У монголов предмет особых забот – не только лошадь, но и седло, и уздечка. Нет седел без украшений. Они меняются в зависимости от достатка хозяина. Украшения бывают железные, медные и серебряные. Уздечки тоже делают с искусным серебряным набором. У всех чабанов Арьи под серебром – уздечки и седла. Это – фамильная гордость директора, своего рода правила хорошего тона. Говорят, что Нацагдорж тоже очень любил нарядную сбрую. Он был сын своего народа и любил все, что любо народу...
– Нам пора ехать, – напомнил потихоньку Арья, и у меня от тупого удара вздрогнуло сердце. «Придется ли снова сюда вернуться? И случится ли снова дорога?.. Но все равно...»

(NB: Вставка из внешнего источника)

-- ==== Sys2Proof/Tests/Slice0.lean ====
section
/-! SUPPORT. Tests. Each check of WellFormed refuses a term that breaks it; a witness for the hypotheses of each statement,
clause by clause; and small single-step results whose expected values come from the spec's tables and worked examples. -/
namespace Sys2Proof.Tests
open Sys2Proof.Machine
-- The witnesses are evaluated one after another: each holds a whole machine state.
set_option Elab.async false


/-! ### Well-formedness -/

def cell1 : Cell :=
  { type := 0, flags := 0, slice := 0, dest := 1, src := 0, vcid := 0, epoch := 0, gen := 0, lseq := 0, hops := 0, key := 0, length := 1, xfer := 0
    addr := 0, index := 0, group := 0, tensor := 0, birth := 0, nonce := 0, payload := [7], bchk := [] }
def rx1 : RxEnv := { errs := [], markers := [], parityOk := true }
def tick1 : TickEnv :=
  { polls := [], ckptCi := 0, flogCi := 0, rings := [], lasers := [], watts := 0, vin := 0, iin := 0, trigHigh := false, trigLow := true }
def beacon1 : Beacon := { hops := 0, src := 1, port := 0, slice := 0, bypassOpen := false, txSpare := 0, sources := List.replicate 18 31 }
def farErr : MemErr := { ce := [2 ^ 40], ue := [], chk := [] }
def noErr : MemErr := { ce := [], ue := [], chk := [] }
def ring17 : RingName := ⟨0, false, 17⟩

theorem test_wf_memory_error : (Instr.digest 0 noErr none).wf = true ∧ (Instr.digest 0 farErr none).wf = false
    ∧ (Instr.post 0 0 0 farErr).wf = false ∧ (Instr.intakeDone 0 [] farErr).wf = false := by decide
theorem test_wf_register_address :
    (Instr.registerWrite .host 0x3FFFFFC 0).wf = true ∧ (Instr.registerWrite .host 0x4000000 0).wf = false
      ∧ (Instr.registerWrite .host 2 0).wf = false := by decide
theorem test_wf_tick : (Instr.frameTick tick1).wf = true
    ∧ (Instr.frameTick { tick1 with polls := [⟨3, 0, 0⟩, ⟨3, 1, 0⟩] }).wf = false
    ∧ (Instr.frameTick { tick1 with rings := [⟨ring17, 0, 0⟩, ⟨ring17, 1, 0⟩] }).wf = false
    ∧ (Instr.frameTick { tick1 with lasers := [⟨3, 0⟩, ⟨3, 1⟩] }).wf = false
    ∧ (Instr.frameTick { tick1 with ringErr := farErr }).wf = false := by decide
theorem test_wf_cell : (Instr.cellReceive 0 0 cell1 rx1).wf = true ∧ (Instr.cellReceive 0 0 { cell1 with length := 2 } rx1).wf = false
    ∧ (Instr.cellReceive 0 0 { cell1 with bchk := List.replicate 7 0 } rx1).wf = false := by decide
theorem test_wf_beacon : (Instr.beaconReceive 0 beacon1).wf = true
    ∧ (Instr.beaconReceive 0 { beacon1 with sources := List.replicate 18 22 }).wf = false
    ∧ (Instr.beaconReceive 0 { beacon1 with sources := [] }).wf = false := by decide
theorem test_wf_tones : (Instr.toneCheckEnd ring17 [⟨0, 0⟩, ⟨1, 0⟩]).wf = true ∧ (Instr.toneCheckEnd ring17 [⟨1, 0⟩, ⟨1, 5⟩]).wf = false := by
  decide
theorem test_wf_debug : (Instr.debugMemoryRead (.memory 0 64)).wf = true ∧ (Instr.debugMemoryRead (.memory 0xFFFFFFFFFF 2)).wf = false
    ∧ (Instr.debugMemoryRead (.scratchpad 0 0x3FFFFF 2)).wf = false := by decide
theorem test_wf_restore : (Instr.restoreRecord 0 []).wf = true ∧ (Instr.restoreRecord 0 [1]).wf = false := by decide
theorem test_wf_parity_error : (Instr.coll 0 noErr).wf = true ∧ (Instr.coll 0 { noErr with par := [2 ^ 40] }).wf = false := by decide
theorem test_wf_i3c_address : (Instr.entdaa 8).wf = true ∧ (Instr.entdaa 0).wf = false ∧ (Instr.setdasa 0).wf = false := by decide

/-! ### States for the witnesses -/

/-- A state with fields set. -/
def setAll (s : State) (l : List (Reg.Fld × Nat)) : State := l.foldl (fun t f => t.put f.1 f.2) s

/-- A number of n bytes at a PA. -/
def natTo (s : State) (pa n v : Nat) : State := s.storeAt pa (leBytes n v)

/-- Context 0 ACTIVE with a page table that maps VA 0 to the page at PA 0x40000, readable and writable. -/
def ctx0 : State :=
  natTo (natTo (setAll State.reset [(Reg.SUB_CTX_CTRL_STATE 0, 1), (Reg.MEM_PT_BASE_LO_VALID 0, 1), (Reg.MEM_PT_BASE_LO_BASE_LO 0, 1)])
    0x20000 8 0x60001) 0x60000 8 0x40007

/-- The LAUNCH of context 0 that runs on core 0, as ring 0's first descriptor. -/
def launch0 : Op :=
  { ring := 0, idx := 0, seq := 0, opc := 1, ctx := 0, gen := 1, vcid := 0, desc := 0, budget := 8, order := 0, issued := true, cores := [0], coresLeft := [0] }

/-- Core 0 runs `launch0`, with synchronisation enabled. -/
def run0 : State :=
  let s := setAll ctx0 [(Reg.SYN_CTRL_ENABLE, 1), (Reg.SUB_RING_CFG_ENABLE 0, 1)]
  { s with sub := { s.sub with ops := [launch0] }, cores := [(0, { launch := some (0, 0) })] }

theorem witness_running : run0.running 0 = some launch0 ∧ State.reset.running 0 = none ∧ run0.canon = true := by decide +kernel

/-! ### Witnesses: queue, registers, memory -/

theorem witness_StepRunsFrontCommand : ({ State.reset with pending := [.commit 0] } : State).pending = [.commit 0] := by decide
/-- The next state of an outcome. -/
def nextOf (o : Host.Outcome State Fault Refusal) : Option State := match o with
  | .next t => some t
  | _ => none
theorem witness_StepKeepsCanonicalForm :
    State.reset.canon = true ∧ nextOf (step { State.reset with pending := [.commit 0] }) = some State.reset := by decide +kernel
theorem witness_FieldWriteReadsBack : State.reset.canon = true ∧ (Reg.SYN_CTRL_ENABLE).lo + (Reg.SYN_CTRL_ENABLE).w ≤ 32
    ∧ (Reg.SYN_CTRL_ENABLE).reg ≠ (Reg.SWT_CTRL_ENABLE).reg := by decide +kernel
/-- A poisoned granule of 64 bytes at 0x40000, of which a store covers one byte. -/
def poisoned0 : State := { ctx0 with poison := [0x40000] }
theorem witness_StoreObeysPoison : poisoned0.canon = true ∧ (poisonUnit 0x40000).1 ∈ poisoned0.partialPoison [(0x40000, 1)]
    ∧ (poisonUnit 0x50000).1 ∉ poisoned0.partialPoison [(0x50000, 1)] ∧ (∀ c ∈ ([(0x40000, 1)] : List Host.Cell), c.1 ≠ 0x40001)
    ∧ checkedBlock 0x40001 = none ∧ checkedBlock (checkAt 0x1000 + 3) = some 0x1000 ∧ coversBlock [(0, 1)] 0x1000 = false
    ∧ (poisonUnit (checkAt 0x1000)).1 ∉ poisoned0.partialPoison [(checkAt 0x1000, 1)]
    ∧ (∀ k < 4, checkedBlock (checkAt 0x1000 + k) = some 0x1000) := by decide +kernel
theorem witness_StoreObeysPoison_block : coversBlock ((List.range 4096).map fun k => (0x1000 + k, 0)) 0x1000 = true := by
  simp [coversBlock]
theorem witness_VirtualWriteTranslates :
    (ctx0.writeVa 0 0xFFFF [1]).isOk = true ∧ (ctx0.writeVa 0 0xFFFF [1, 2]).isOk = false ∧ ctx0.xlate 0 0xFFFF true = some 0x4FFFF := by
  decide +kernel
theorem witness_Mailboxes :
    let s : State := { State.reset with sub := { chans := [(0, { to0 := [(7, 0x2000)], to1 := List.replicate 8 (1, 0x1000) })] } }
    State.reset.get (Reg.MBX_CH_CFG_E0 0) = 0x1000 ∧ State.reset.get (Reg.MBX_CH_CFG_E1 0) = 0x2000 ∧ (State.reset.chan 0).to1.length < 8
      ∧ (s.chan 0).to1.length = 8 ∧ (s.chan 0).to0 = [(7, 0x2000)] ∧ (State.reset.chan 0).to0 = [] ∧ (State.reset.chan 0).to1 = []
      ∧ (State.reset.put (Reg.MBX_CH_WAKE_IRQ_EN 0) 1).on (Reg.MBX_CH_WAKE_IRQ_EN 0) = true ∧ (State.reset.chan 0).irqSent = false := by
  decide +kernel
theorem witness_Mailboxes_full_inbound :
    let s : State := { State.reset with sub := { chans := [(0, { to0 := List.replicate 8 (1, 0x2000) })] } }
    (s.chan 0).to0.length = 8 := by decide +kernel
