-- ==== Sys2Proof/Certificates/Slice0/Obligations.lean ====
section
/-! DEFINITION. The statements for the provers. Each docstring names the rule of spec/ it formalises. A state is any state
whatever unless a premise says otherwise. -/

open Sys2Proof Sys2Proof.Machine Sys2Proof.Safety

/-! ### Encoding -/

/-- R95, R81, R98: the encoding of every operation that has one decodes to that operation, with every operand; the five
internal steps are exactly those without an encoding. -/
def Obligations.EncodingDecodesToItself : Prop :=
  ∀ i : Instr,
    (encode i = .internal ↔ i = .decStep ∨ i = .txFetch ∨ i = .txSend ∨ i = .drainTake ∨ i = .rxStep) ∧
    (encode i ≠ .internal → decode (encode i) = some i)

/-- R95, R81: a command word that decodes is the encoding of what it decodes to, and so is a byte at a window position. -/
def Obligations.DecodedWordIsItsEncoding : Prop :=
  (∀ (w : Word) (i : Instr), decodeWord w = some i → encode i = .word w) ∧
  (∀ (pos : BytePos) (b : Byte), encode (decodeByte pos b) = .byte pos b)

/-- R97: the reserved words are exactly those that select no operation, and the step that takes one changes nothing of the
block: it takes the word off the port and keeps a refusal mark. The turn may be named by the state or free (log 2). -/
def Obligations.ReservedWordRefusedStateUnchanged : Prop :=
  (∀ w : Word, ReservedWord w ↔ decodeWord w = none) ∧
  (∀ (s : State) (w : Word) (ws : List Word),
    currentTurn s = .env → s.cmdIn = w :: ws → ReservedWord w →
    step s = .next { passTurn s with cmdIn := ws, refusals := s.refusals ++ [w] })

/-- R81: an input byte as byte1 is classified by its bit 7; as byte2 it is polarity and x. -/
def Obligations.InputByteClassifiedByBitSeven : Prop :=
  ∀ b : Byte,
    (b.getLsbD 7 = true → decodeByte .first b = .frameByte1 (b.extractLsb' 0 7)) ∧
    (b.getLsbD 7 = false → decodeByte .first b = .resyncByte1 (b.extractLsb' 0 7)) ∧
    decodeByte .second b = .frameByte2 (b.extractLsb' 7 1) (b.extractLsb' 0 7)

/-- R95, R102, R83: sample words, written out from the layout, decode to the operations they stand for, with the code of
every mode and both paths. -/
def Obligations.SampleWordsDecode : Prop :=
  decodeWord 0x10000055 = some (.byteIn 0x55) ∧
  decodeWord 0x20000000 = some (.setMode .full) ∧
  decodeWord 0x20000001 = some (.setMode .half) ∧
  decodeWord 0x20000002 = some (.setMode .quarter) ∧
  decodeWord 0x20000003 = some (.setMode .eighth) ∧
  decodeWord 0x30010604 = some (.inject 4 6 1) ∧
  decodeWord 0x41000005 = some (.fwdEnable .L 5) ∧
  decodeWord 0x40FFFFFF = some (.fwdEnable .S 0xFFFFFF) ∧
  decodeWord 0x51000000 = some (.fwdDisable .L) ∧
  decodeWord 0x60000000 = some .tick ∧
  decodeWord 0x70000001 = some (.ackLine true) ∧
  decodeWord 0x8000007F = some (.rxLines 0x7F)

/-! ### The step -/

/-- R281, as the model writes it (log 2): whose turn it is is the first turn the state names, and a free choice where it
names none. Passing the turn takes it off, counts the step, and changes nothing else. -/
def Obligations.TurnIsNamedOrFree : Prop :=
  ∀ (s : State),
    (∀ (t : Turn) (ts : List Turn), s.turns = t :: ts →
      currentTurn s = t ∧ passTurn s = { s with turns := ts, turnNo := s.turnNo + 1 }) ∧
    (s.turns = [] →
      currentTurn s = Config.freeTurn s.turnNo ∧ passTurn s = { s with turnNo := s.turnNo + 1 })

/-- R11, R95: the environment's turn, named or free, runs exactly the operation its next command word decodes to, in the
state from which the turn and the word are taken off. With no word on the port only the turn is passed (R288, log 1). -/
def Obligations.StepRunsDecodedWord : Prop :=
  ∀ (s : State), currentTurn s = .env →
    (∀ (w : Word) (ws : List Word) (i : Instr), s.cmdIn = w :: ws → decodeWord w = some i →
      step s = exec i { passTurn s with cmdIn := ws }) ∧
    (s.cmdIn = [] → step s = .next (passTurn s))

/-- R280: the turn of DEC, TX, CMD or RX, named or free (log 2), runs that agent's internal step; for TX it is TX_FETCH
when TX_HAS = 0 and TX_SEND when TX_HAS = 1. -/
def Obligations.StepRunsInternalStepOfAgent : Prop :=
  ∀ (s : State),
    (currentTurn s = .dec → step s = exec .decStep (passTurn s)) ∧
    (currentTurn s = .tx → s.txHas = false → step s = exec .txFetch (passTurn s)) ∧
    (currentTurn s = .tx → s.txHas = true → step s = exec .txSend (passTurn s)) ∧
    (currentTurn s = .cmd → step s = exec .drainTake (passTurn s)) ∧
    (currentTurn s = .rx → step s = exec .rxStep (passTurn s))

/-- R10, R96: a held operation is applied, once, on its turn when DRAIN = 0. While DRAIN = 1 it stays held, and its turn,
like the turn of a number that holds nothing, is only passed. The turn itself, named or free, is the model's (log 2,
log 3). -/
def Obligations.HeldOperationWaitsForDrain : Prop :=
  ∀ (s : State) (n : Nat), currentTurn s = .held n →
    (∀ i : Instr, s.held[n]? = some i → s.drain = false →
      step s = exec i { passTurn s with held := s.held.eraseIdx n }) ∧
    (s.held[n]? = none → step s = .next (passTurn s)) ∧
    (s.drain = true → step s = .next (passTurn s))

/-- R121, R190, R191, R194, R241: DEC_STEP on an empty BQ, and an internal step whose condition does not hold, leave the
state as it is. -/
def Obligations.DisabledInternalStepDoesNothing : Prop :=
  ∀ s : State,
    (s.bq = [] → exec .decStep s = .next s) ∧
    (s.txHas = true ∨ s.pktq = [] → exec .txFetch s = .next s) ∧
    (s.txHas = false ∨ s.txGate = false → exec .txSend s = .next s) ∧
    (s.drain = false ∨ s.txGate = false → exec .drainTake s = .next s) ∧
    (s.rxEdges < 2 → exec .rxStep s = .next s)

/-- R270: no step of any state ends in a fault or a refusal. -/
def Obligations.EveryStepAnswersNextState : Prop :=
  ∀ s : State, ∃ t, step s = .next t

/-! ### Instantiation and reset -/

/-- R1: an instantiation that breaks a constraint of R1, R2, R3 or R5 is refused; any other starts in the reset state with
its parameters. -/
def Obligations.BadParametersRefused : Prop :=
  ∀ p : Params,
    (¬ ParamsOk p → instantiate p = .refused .badParameters) ∧
    (ParamsOk p → ∃ c : Cfg, c.params = p ∧ instantiate p = .next (State.powerOn c))

/-- R47: every value the reset table states. -/
def Obligations.ResetStateHasTableValues : Prop :=
  let s := State.reset
  s.bq = [] ∧ s.dwl = false ∧ s.mode = .full ∧
  (s.slots.length = 500 ∧ ∀ c ∈ s.slots, c.occ = false) ∧ s.hwm = 0 ∧ s.pktq = [] ∧
  s.txHas = false ∧ s.txIdx = 0 ∧ s.txGate = false ∧ s.txOut = 0 ∧ s.txFcnt = 0 ∧ s.ackIn = false ∧
  s.drain = false ∧ s.drainT = 0 ∧
  s.fwdS = { active := false, armed := false, rem := 0 } ∧
  s.fwdL = { active := false, armed := false, rem := 0 } ∧
  s.rxLines = 0 ∧ s.rxEdges = 0 ∧ s.rxPrev = 0 ∧ s.rxLen = 0 ∧ s.rxAck = false ∧
  s.hostOut = [] ∧ s.localOut = [] ∧ s.txTrace = []

/-- The invariant holds right after reset, whatever the OPEN parameters. -/
def Obligations.ResetSatisfiesInvariant : Prop :=
  Inv State.reset

/-! ### Deserializer -/

/-- R120: BYTE_IN, class I, appends its byte, or drops it when BQ is full; nothing else changes. -/
def Obligations.ByteInAppendsOrDropsByte : Prop :=
  ∀ (s : State) (b : Byte),
    encode (.byteIn b) = .word (0x10000000#32 ||| b.setWidth 32) ∧ (Instr.byteIn b).opClass = .interrupt ∧
    (s.bq.length < s.prm.byteQCap → exec (.byteIn b) s = .next { s with bq := s.bq ++ [b] }) ∧
    (s.prm.byteQCap ≤ s.bq.length → exec (.byteIn b) s = .next s)

/-- R122: what the window does with a byte `b` handed to it: on an empty window, or on a byte1 whose bit 7 is clear, `b`
becomes byte1; on a valid byte1 the frame's event goes to the aggregator and the window is empty. It holds of each of the
three byte patterns, and of DEC_STEP for the byte at the head of BQ. -/
def Obligations.WindowRuleForEveryByte : Prop :=
  ∀ (s : State) (b : Byte) (i : Instr),
    (∃ y, i = .frameByte1 y ∧ b = 0x80#8 ||| y.setWidth 8) ∨
    (∃ z, i = .resyncByte1 z ∧ b = z.setWidth 8) ∨
    (∃ p x, i = .frameByte2 p x ∧ b = (p.setWidth 8 <<< 7) ||| x.setWidth 8) →
    ((s.dwl = false ∨ s.dw0.getLsbD 7 = false) → exec i s = .next { s with dw0 := b, dwl := true }) ∧
    (s.dwl = true → s.dw0.getLsbD 7 = true →
      exec i s = .next (aggIn { x := b.extractLsb' 0 7, y := s.dw0.extractLsb' 0 7, p := b.extractLsb' 7 1 }
        { s with dwl := false }))

/-- R121, R122: DEC_STEP pops one byte and applies the window rule to it in the same step. -/
def Obligations.DecStepPopsByteIntoWindow : Prop :=
  ∀ (s : State) (b : Byte) (rest : List Byte), s.bq = b :: rest →
    ((s.dwl = false ∨ s.dw0.getLsbD 7 = false) →
      exec .decStep s = .next { s with bq := rest, dw0 := b, dwl := true }) ∧
    (s.dwl = true → s.dw0.getLsbD 7 = true →
      exec .decStep s = .next (aggIn
        { x := b.extractLsb' 0 7, y := s.dw0.extractLsb' 0 7, p := b.extractLsb' 7 1 }
        { s with bq := rest, dwl := false }))

/-- DEC_STEP does with the byte it pops what the byte's own pattern, read at its window position, does (R121, R122). That a
byte pattern of R81 is an operation with a meaning of its own is the model's choice (log 8). -/
def Obligations.DecStepRunsBytePattern : Prop :=
  ∀ (s : State) (b : Byte) (rest : List Byte), s.bq = b :: rest →
    exec .decStep s = exec (decodeByte (nextBytePos s) b) { s with bq := rest }

/-- R125: after any number of leading bytes with bit 7 clear the decoder has emitted nothing, and from the valid pair that
follows exactly its event. -/
def Obligations.LeadingBytesResynchronise : Prop :=
  ∀ (s : State) (cs rest : List Byte) (x y : Coord) (p : Polarity),
    s.dwl = false → (∀ c ∈ cs, c.getLsbD 7 = false) →
    s.bq = cs ++ [0x80#8 ||| y.setWidth 8, (p.setWidth 8 <<< 7) ||| x.setWidth 8] ++ rest →
    (∀ k ≤ cs.length, ∃ d w, runOps (List.replicate k .decStep) s =
      .next { s with bq := s.bq.drop k, dw0 := d, dwl := w }) ∧
    runOps (List.replicate (cs.length + 2) .decStep) s =
      .next (aggIn { x, y, p } { s with bq := rest, dw0 := 0x80#8 ||| y.setWidth 8, dwl := false })
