/-! ### `releaseGate` -/

@[simp] theorem releaseGate_cfg : (releaseGate s).cfg = s.cfg := rfl
@[simp] theorem releaseGate_bq : (releaseGate s).bq = s.bq := rfl
@[simp] theorem releaseGate_dw0 : (releaseGate s).dw0 = s.dw0 := rfl
@[simp] theorem releaseGate_dwl : (releaseGate s).dwl = s.dwl := rfl
@[simp] theorem releaseGate_mode : (releaseGate s).mode = s.mode := rfl
@[simp] theorem releaseGate_slots : (releaseGate s).slots = s.slots := rfl
@[simp] theorem releaseGate_hwm : (releaseGate s).hwm = s.hwm := rfl
@[simp] theorem releaseGate_pktq : (releaseGate s).pktq = s.pktq := rfl
@[simp] theorem releaseGate_txHas : (releaseGate s).txHas = s.txHas := rfl
@[simp] theorem releaseGate_txPkt : (releaseGate s).txPkt = s.txPkt := rfl
@[simp] theorem releaseGate_txIdx : (releaseGate s).txIdx = s.txIdx := rfl
@[simp] theorem releaseGate_txGate : (releaseGate s).txGate = true := rfl
@[simp] theorem releaseGate_txOut : (releaseGate s).txOut = s.txOut := rfl
@[simp] theorem releaseGate_txFcnt : (releaseGate s).txFcnt = s.txFcnt := rfl
@[simp] theorem releaseGate_ackIn : (releaseGate s).ackIn = s.ackIn := rfl
@[simp] theorem releaseGate_drain : (releaseGate s).drain = s.drain := rfl
@[simp] theorem releaseGate_drainT : (releaseGate s).drainT = s.drainT := rfl
@[simp] theorem releaseGate_fwdS : (releaseGate s).fwdS = s.fwdS := rfl
@[simp] theorem releaseGate_fwdL : (releaseGate s).fwdL = s.fwdL := rfl
@[simp] theorem releaseGate_rxLines : (releaseGate s).rxLines = s.rxLines := rfl
@[simp] theorem releaseGate_rxEdges : (releaseGate s).rxEdges = s.rxEdges := rfl
@[simp] theorem releaseGate_rxPrev : (releaseGate s).rxPrev = s.rxPrev := rfl
@[simp] theorem releaseGate_rxBuf : (releaseGate s).rxBuf = s.rxBuf := rfl
@[simp] theorem releaseGate_rxLen : (releaseGate s).rxLen = s.rxLen := rfl
@[simp] theorem releaseGate_rxAck : (releaseGate s).rxAck = s.rxAck := rfl
@[simp] theorem releaseGate_hostOut : (releaseGate s).hostOut = s.hostOut := rfl
@[simp] theorem releaseGate_localOut : (releaseGate s).localOut = s.localOut := rfl
@[simp] theorem releaseGate_txTrace : (releaseGate s).txTrace = s.txTrace := rfl
@[simp] theorem releaseGate_held : (releaseGate s).held = s.held := rfl
@[simp] theorem releaseGate_refusals : (releaseGate s).refusals = s.refusals := rfl
@[simp] theorem releaseGate_cmdIn : (releaseGate s).cmdIn = s.cmdIn := rfl
@[simp] theorem releaseGate_turns : (releaseGate s).turns = s.turns := rfl
@[simp] theorem releaseGate_turnNo : (releaseGate s).turnNo = s.turnNo := rfl

/-! ### `takeGate` -/

@[simp] theorem takeGate_cfg : (takeGate s).cfg = s.cfg := rfl
@[simp] theorem takeGate_bq : (takeGate s).bq = s.bq := rfl
@[simp] theorem takeGate_dw0 : (takeGate s).dw0 = s.dw0 := rfl
@[simp] theorem takeGate_dwl : (takeGate s).dwl = s.dwl := rfl
@[simp] theorem takeGate_mode : (takeGate s).mode = s.mode := rfl
@[simp] theorem takeGate_slots : (takeGate s).slots = s.slots := rfl
@[simp] theorem takeGate_hwm : (takeGate s).hwm = s.hwm := rfl
@[simp] theorem takeGate_pktq : (takeGate s).pktq = s.pktq := rfl
@[simp] theorem takeGate_txHas : (takeGate s).txHas = s.txHas := rfl
@[simp] theorem takeGate_txPkt : (takeGate s).txPkt = s.txPkt := rfl
@[simp] theorem takeGate_txIdx : (takeGate s).txIdx = s.txIdx := rfl
@[simp] theorem takeGate_txGate : (takeGate s).txGate = false := rfl
@[simp] theorem takeGate_txOut : (takeGate s).txOut = s.txOut := rfl
@[simp] theorem takeGate_txFcnt : (takeGate s).txFcnt = s.txFcnt := rfl
@[simp] theorem takeGate_ackIn : (takeGate s).ackIn = s.ackIn := rfl
@[simp] theorem takeGate_drain : (takeGate s).drain = s.drain := rfl
@[simp] theorem takeGate_drainT : (takeGate s).drainT = s.drainT := rfl
@[simp] theorem takeGate_fwdS : (takeGate s).fwdS = s.fwdS := rfl
@[simp] theorem takeGate_fwdL : (takeGate s).fwdL = s.fwdL := rfl
@[simp] theorem takeGate_rxLines : (takeGate s).rxLines = s.rxLines := rfl
@[simp] theorem takeGate_rxEdges : (takeGate s).rxEdges = s.rxEdges := rfl
@[simp] theorem takeGate_rxPrev : (takeGate s).rxPrev = s.rxPrev := rfl
@[simp] theorem takeGate_rxBuf : (takeGate s).rxBuf = s.rxBuf := rfl
@[simp] theorem takeGate_rxLen : (takeGate s).rxLen = s.rxLen := rfl
@[simp] theorem takeGate_rxAck : (takeGate s).rxAck = s.rxAck := rfl
@[simp] theorem takeGate_hostOut : (takeGate s).hostOut = s.hostOut := rfl
@[simp] theorem takeGate_localOut : (takeGate s).localOut = s.localOut := rfl
@[simp] theorem takeGate_txTrace : (takeGate s).txTrace = s.txTrace := rfl
@[simp] theorem takeGate_held : (takeGate s).held = s.held := rfl
@[simp] theorem takeGate_refusals : (takeGate s).refusals = s.refusals := rfl
@[simp] theorem takeGate_cmdIn : (takeGate s).cmdIn = s.cmdIn := rfl
@[simp] theorem takeGate_turns : (takeGate s).turns = s.turns := rfl
@[simp] theorem takeGate_turnNo : (takeGate s).turnNo = s.turnNo := rfl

Но все равно эти минуты уже всегда будут с тобой и в тебе, они уже соединяются навечно, и если не будет этого возвращения, то все равно будет воспоминание. А это часто – одно и то же.
– Поехали, – торопят меня.
И благодарение – дороге. Она приводит к новым встречам, к новым друзьям. И почему-то в памяти слова другого поэта – Д. Дамдинсурэна:
Недостойно мужчины, чтобы он у огня
Сиднем всю жизнь сидел.
Чтобы, трудностей и хлопот боясь,
Не кончал он начатых дел.
Плохо, если ты, кроме своей жены,
Ни с кем не ведешь бесед...
Согласитесь – какой гимн дороге, человеческому общению! Наверное, любил путешествовать и сам Дамдинсурэн. Любил путешествовать по Монголии и знаменитый русский ученый Н. М. Пржевальский. Мы и сейчас в туристском справочнике о Монголии встречаем его фамилию: «на полупустынных пространствах юга страны нередко попадается дикая лошадь – тахь, впервые открытая в науке великим русским путешественником Н. М. Пржевальским и названная его именем». Об этой лошади, о ее маленьком росте, гордой непревзойденной осанке я слышал и знал еще в детстве и даже видел и представлял эту лошадку в том детском сказочном полусне, где была Гоби, желтые пески с саксаулом и медленные спокойные реки – Керулен и красавица Селенга.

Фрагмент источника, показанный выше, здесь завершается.